# WHAT TO WORK ON:
When the line containing "open exchange NOT" is found in the data below, copy it and each line after it through the line containing "s.heat.state = .closing →", exactly and with no others.

(Collected data)
/-- The placing rule gives each taking part lane one more than the number of taking part lanes with strictly smaller
hundredths, every other lane no place, and rebuilds the finish order list by hundredths, full time and lane; it writes
nothing else (R114, R115). -/
def Obligations.PlacingRule : Prop :=
  ∀ s : State,
    Placed s.heat.state (runPlacing s).lanes (runPlacing s).results.order
      ∧ (∀ lane : Lane, (runPlacing s).lanes[lane] = { s.lanes[lane] with place := (runPlacing s).lanes[lane].place })
      ∧ runPlacing s = (s.setLanes (runPlacing s).lanes).setResults { s.results with order := (runPlacing s).results.order }

/-- The expiry of the button window closes a heat in CLOSING: each lane that has not finished becomes NO_TIME with its
open exchange NOT JUDGED; official times, sources and DISCREPANT flags are chosen, final places given, the revision set to
0; boosts are clear, the lamps follow the places, the result hold runs for a pending swap; and the board queue takes HEAT,
its NOTICE, a DISCREPANT NOTICE and the RESULTs in lane order (R69, R85, R109, R119 to R121). -/
def Obligations.ButtonWindowClosesHeat : Prop :=
  ∀ (now : Tick) (s : State) (window : Timer),
    s.heat.state = .closing → PlacesFree 13 s →
    (advanceTo now s).clock.buttonWindow = some window → window.span ≤ window.elapsed →
    let u := advanceTo now s
    let closed (r : LaneRecord) : LaneRecord :=
      if r.state = .vacant ∨ r.state = .finished then r
      else { r with
        state := .noTime, awaitingRelease := none, pendingRelease := none
        exchanges := r.exchanges ++ (r.awaitingRelease.toList.map fun w => ⟨w.number, none, .notJudged⟩) }
    let found (r : LaneRecord) : Bool :=
      match r.padFinish, backupTime r.samples with
      | some pad, some backup => decide (1000 * s.head.discrepancy < (pad - backup).natAbs)
      | _, _ => false
    let chosen (r : LaneRecord) : LaneRecord :=
      if r.state = .vacant then r
      else
        let r' := { r with discrepant := r.discrepant || found r }
        match r.padFinish, backupTime r.samples with
        | some pad, _ => { r' with official := some pad, source := .pad }
        | none, some backup => { r' with official := some backup, source := .backup }
        | none, none => { r' with official := none, source := .none }
    let someFound := allLanes.any fun lane => s.lanes[lane].state != .vacant && found s.lanes[lane]
    ∃ t, exec (.buttonWindowExpiry now) s = .next t
      ∧ (∀ lane : Lane, t.lanes[lane] = { chosen (closed s.lanes[lane]) with place := t.lanes[lane].place })
      ∧ Placed .closed t.lanes t.results.order ∧ t.results.revision = 0 ∧ LampsFollowPlaces t
      ∧ t.heat = { s.heat with state := .closed } ∧ t.nodes = (unboosted u).nodes
      ∧ t.clock = { u.clock with
          buttonWindow := none, clockStep := none
          resultHold := if s.banks.pendingSwap then some (freshTimer now (1000000 * s.head.resultHold))
            else u.clock.resultHold }
      ∧ t.board.queue = s.board.queue ++ heatAnnouncement (u.setHeat { s.heat with state := .closed })
          ++ (if someFound ∧ (s.notice .discrepant).status = false ∧ (s.notice .discrepant).enabled = true
                ∧ (s.notice .discrepant).direction = .board
              then [⟨127, s.settings.station, kindNotice, [5]⟩] else [])
          ++ (allLanes.filter fun lane => s.lanes[lane].state != .vacant).map (resultSent t)
      ∧ (t.notice .heatChange).status = true
      ∧ (t.notice .discrepant).status = ((s.notice .discrepant).status || someFound)
      ∧ t.banks = s.banks ∧ t.filters = s.filters ∧ t.settings = s.settings ∧ t.loader = s.loader ∧ t.tally = s.tally
      ∧ t.deck = { u.deck with queue := t.deck.queue }
      ∧ t.orders = { u.orders with notices := t.orders.notices }
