theorem stepDue_iff (t : StepTimer) : stepDue t = true ↔ 100000 * (t.count + 1) ≤ t.elapsed := by
  have span : Config.clockStepSpan = 100000 := rfl
  unfold stepDue
  rw [decide_eq_true_iff, span, Nat.mul_comm]

/-- The CLOCK of a running or closing heat (table 1-9). -/
theorem clockTelegram_eq {s : State} (racing : s.heat.state = .running ∨ s.heat.state = .closing) (step : Nat) :
    clockTelegram s step = ⟨127, s.settings.station, kindClock,
      [if s.heat.state = .running then 3 else 4] ++ be32 (BitVec.ofNat 32 step)⟩ := by
  unfold clockTelegram
  rcases racing with state | state <;> rw [state] <;> rfl

/-- Settles O53: a due clock step counts and offers its CLOCK, and the result hold applies the pending swap. -/
theorem clockStepsAndHoldExpire : Obligations.ClockStepsAndHoldExpire := by
  refine ⟨fun now s timer runs => ?_, fun now s timer runs ends pending free => ?_⟩
  · intro u stepped
    have step : exec (.clockStepExpiry now) s = .next (if stepDue timer then deliverStep timer u else u) := by
      change execClockStepExpiry now s = _
      unfold execClockStepExpiry
      simp only [runs]
      rfl
    refine ⟨fun early => ?_, fun due => ⟨fun racing free => ?_, fun notRunning notClosing => ?_⟩⟩
    · rw [step, if_neg (mt (stepDue_iff timer).mp (Nat.not_le.mpr early))]
    · rw [step, if_pos ((stepDue_iff timer).mpr due)]
      refine congrArg Host.Outcome.next ((if_pos racing).trans ((offer_free (s := stepped) (placesFree_one free)
        (fun h => nomatch (h : kindClock = kindSplit))).trans ?_))
      exact congrArg (fun t => stepped.setBoard { u.board with queue := s.board.queue ++ [t] })
        (clockTelegram_eq (s := stepped) racing (timer.count + 1))
    · rw [step, if_pos ((stepDue_iff timer).mpr due)]
      exact congrArg Host.Outcome.next (if_neg fun racing => racing.elim notRunning notClosing)
  · intro u other w
    obtain ⟨unreserved, room⟩ := free
    have roomy : placesTaken s.board.reserved s.board.queue + 2 ≤ 32 := by
      have room' : s.board.queue.length + 2 ≤ 32 := room
      unfold placesTaken
      rw [unreserved]
      exact room'
    refine ⟨announcedCleared w, congrArg Host.Outcome.next ((if_pos (runs ▸ expired_some ends)).trans
      ((if_pos pending).trans ?_)), announcedCleared_changed unreserved⟩
    refine (congrArg clearPendingSwap ((swapBanks_eq _).trans (clearLamps_announceHeat (by exact roomy)))).trans ?_
    exact announcedCleared_clearPendingSwap _

end Sys2Proof.Machine
end
section
/-! TIMING RESET (R21, R91, R139, R148, R167). -/

namespace Sys2Proof.Machine

/-! ### The flush of the deck command queue (R21, R148) -/

/-- The state with the deck command queue flushed, each lane's lamp standing as it was last sent. -/
def flushed (s : State) : State :=
  (s.setDeck { s.deck with queue := [], queryOnLine := false }).setLamps
    { s.lamps with records := mapAll s.lamps.records fun r => { r with produced := r.lineState } }

theorem flushDeck_eq (s : State) : flushDeck s = clearLamps (flushed s) := rfl

theorem flushed_records (s : State) : (flushed s).lamps.records =
    mapAll s.lamps.records fun r => { r with produced := r.lineState } := rfl

theorem flushed_record (s : State) (lane : Lane) :
    (flushed s).lamps.records[lane] = { s.lamps.records[lane] with produced := s.lamps.records[lane].lineState } := by
  rw [flushed_records, mapAll_entry]

theorem flushed_fields (s : State) : (flushed s).deck = { s.deck with queue := [], queryOnLine := false }
    ∧ (flushed s).settings = s.settings ∧ (flushed s).lamps.patterns = s.lamps.patterns
    ∧ (flushed s).lamps.sincePhase = s.lamps.sincePhase := ⟨rfl, rfl, rfl, rfl⟩

theorem flushed_frame (s : State) (l : LampGenerator) (d : DeckPoller) :
    ((flushed s).setLamps l).setDeck d = (s.setLamps l).setDeck d := rfl

/-- The telegram is the LAMP off of a lane of `s` that is lit, for its recorded station. -/
def IsOff (s : State) (e : DeckEntry) : Prop :=
  ∃ (l lane : Lane) (station : Byte), e.origin = .lamp l ∧ s.lamps.records[lane].produced = true
    ∧ s.lamps.records[lane].recorded = some station
    ∧ e.telegram = ⟨station, s.settings.station, kindLamp, [0]⟩

/-- Between `s` and `t` lanes have been darkened, and the deck command queue of `t` holds their LAMPs off alone. -/
structure OnlyOffs (s t : State) : Prop where
  lit : ∀ lane : Lane, t.lamps.records[lane].produced = true → s.lamps.records[lane].produced = true
  recorded : ∀ lane : Lane, t.lamps.records[lane].recorded = s.lamps.records[lane].recorded
  settings : t.settings = s.settings
  queue : ∀ e ∈ t.deck.queue, IsOff s e

theorem darkenLamp_settings (lane : Lane) (s : State) : (darkenLamp lane s).settings = s.settings := by
  rw [(darkenLamp_moved lane s).frame]
  rfl

theorem OnlyOffs.darkenLamp {s t : State} (h : OnlyOffs s t) (lane : Lane) : OnlyOffs s (darkenLamp lane t) where
  lit other := by
    rw [darkenLamp_record]
    split
    · exact fun dark => nomatch dark
    · exact h.lit other
  recorded other := by
    rw [darkenLamp_record]
    split
    · next same => exact same ▸ h.recorded lane
    · exact h.recorded other
  settings := (darkenLamp_settings lane t).trans h.settings
  queue e mem := by
    cases lit : t.lamps.records[lane].produced with
    | false =>
      rw [darkenLamp_dark lit] at mem
      exact h.queue e mem
    | true =>
      cases recorded : t.lamps.records[lane].recorded with
      | none =>
        rw [darkenLamp_unrecorded lit recorded] at mem
        exact h.queue e mem
      | some station =>
        rw [darkenLamp_lit lit recorded, produceLamp_queue] at mem
        rcases mem_withLamp mem with rfl | ⟨old, _⟩
        · exact ⟨lane, lane, station, rfl, h.lit lane lit, (h.recorded lane).symm.trans recorded,
            congrArg (fun x : Settings => (⟨station, x.station, kindLamp, [0]⟩ : Telegram)) h.settings⟩
        · exact h.queue e old

theorem unassigned_settings (s : State) : (unassigned s).settings = s.settings := rfl

theorem clearLamps_onlyOffs {s : State} (empty : s.deck.queue = []) : OnlyOffs s (clearLamps s) := by
  have start : OnlyOffs s (unassigned s) := {
    lit := fun lane => by rw [unassigned_record]; exact id
    recorded := fun lane => by rw [unassigned_record]
    settings := unassigned_settings s
    queue := fun e mem => by rw [unassigned_deck, empty] at mem; exact nomatch mem }
  rw [clearLamps_eq]
  generalize unassigned s = t at start
  generalize allLanes = lanes
  induction lanes generalizing t with
  | nil => exact start
  | cons lane lanes ih => exact ih _ (start.darkenLamp lane)

theorem flushDeck_frame (s : State) : flushDeck s = (s.setLamps { s.lamps with records := Vector.ofFn fun lane : Lane =>
      { s.lamps.records[lane] with assignment := none, produced := false } }).setDeck
    { s.deck with queue := (flushDeck s).deck.queue, queryOnLine := false } := by
  have frame := clearLamps_frame (flushed s)
  obtain ⟨patterns, since, deck, records, _, _, _⟩ := clearLamps_cleared (flushed s)
  obtain ⟨ownDeck, _, ownPatterns, ownSince⟩ := flushed_fields s
  have recorded (lane : Lane) : (clearLamps (flushed s)).lamps.records[lane] =
      { s.lamps.records[lane] with assignment := none, produced := false } := by
    rw [records, flushed_record]
  rw [flushDeck_eq]
  rw [ownDeck] at deck
  rw [ownPatterns] at patterns
  rw [ownSince] at since
  generalize clearLamps (flushed s) = t at *
  have lamps : t.lamps = { s.lamps with records := Vector.ofFn fun lane : Lane =>
      { s.lamps.records[lane] with assignment := none, produced := false } } := by
    have all : t.lamps.records = Vector.ofFn fun lane : Lane =>
        { s.lamps.records[lane] with assignment := none, produced := false } := by
      ext1 i h
      rw [Vector.getElem_ofFn]
      exact recorded ⟨i, h⟩
    change (⟨t.lamps.patterns, t.lamps.records, t.lamps.sincePhase⟩ : LampGenerator) = _
    rw [patterns, all, since]
  rw [← lamps, frame, flushed_frame]
  exact congrArg (State.setDeck (s.setLamps t.lamps)) deck

/-! ### TIMING RESET -/

theorem resetHeat_eq (s : State) : resetHeat s =
    emptied (unboosted (timersStopped (s.setBanks { s.banks with pendingSwap := false }))) := by
  unfold resetHeat
  rw [clearBoosts_eq]
  rfl

/-- The orders block at TIMING RESET: nothing of the channel but its owner is left (R167). -/
def channelCleared (o : OrderHandler) : OrderHandler :=
  { o with chain := none, slot := .free, claim := none, handover := none, home := none }

theorem resetOrders_console {s : State} (console : s.orders.owner = .console) :
    resetOrders s = s.setOrders (channelCleared s.orders) := by
  unfold resetOrders
  rw [startHome_eq, if_neg (fun panel => by rw [State.setOrders_orders, console] at panel; exact nomatch panel.2.1)]
  rfl

theorem channelCleared_ownerTurn (now : Tick) (s : State) :
    (ownerTurn now s).setOrders (channelCleared (ownerTurn now s).orders) =
      (advanceTo now s).setOrders (channelCleared (advanceTo now s).orders) := by
  unfold ownerTurn
  rw [noteOwnerOrder_timers]
  rfl

/-- The state that TIMING RESET makes of `u`, but for the board queue, the notices and the flush toward the deck. -/
def heatReset (u : State) : State :=
  (emptied (unboosted (timersStopped (u.setBanks { u.banks with pendingSwap := false })))).setOrders (channelCleared u.orders)

theorem timingReset_console {s : State} (console : s.orders.owner = .console) :
    timingReset s = resetNotices (flushDeck ((heatReset s).setBoard { s.board with queue := [heatSent (heatReset s)] })) := by
  have places : placesTaken s.board.reserved [] < 32 := by
    cases s.board.reserved <;> decide
  have reset : flushBoard (resetHeat (resetOrders s)) = (heatReset s).setBoard { s.board with queue := [] } := by
    rw [resetOrders_console console, resetHeat_eq]
    rfl
  unfold timingReset
  simp only [reset]
  rw [offer_free (s := (heatReset s).setBoard { s.board with queue := [] }) places
    (fun h => nomatch (h : kindHeat = kindSplit)), heatTelegram_eq]
  rfl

# SOLUTION TO THIS EXERCISE:
open exchange NOT JUDGED; official times, sources and DISCREPANT flags are chosen, final places given, the revision set to
0; boosts are clear, the lamps follow the places, the result hold runs for a pending swap; and the board queue takes HEAT,
its NOTICE, a DISCREPANT NOTICE and the RESULTs in lane order (R69, R85, R109, R119 to R121). -/
def Obligations.ButtonWindowClosesHeat : Prop :=
  ∀ (now : Tick) (s : State) (window : Timer),
    s.heat.state = .closing → PlacesFree 13 s →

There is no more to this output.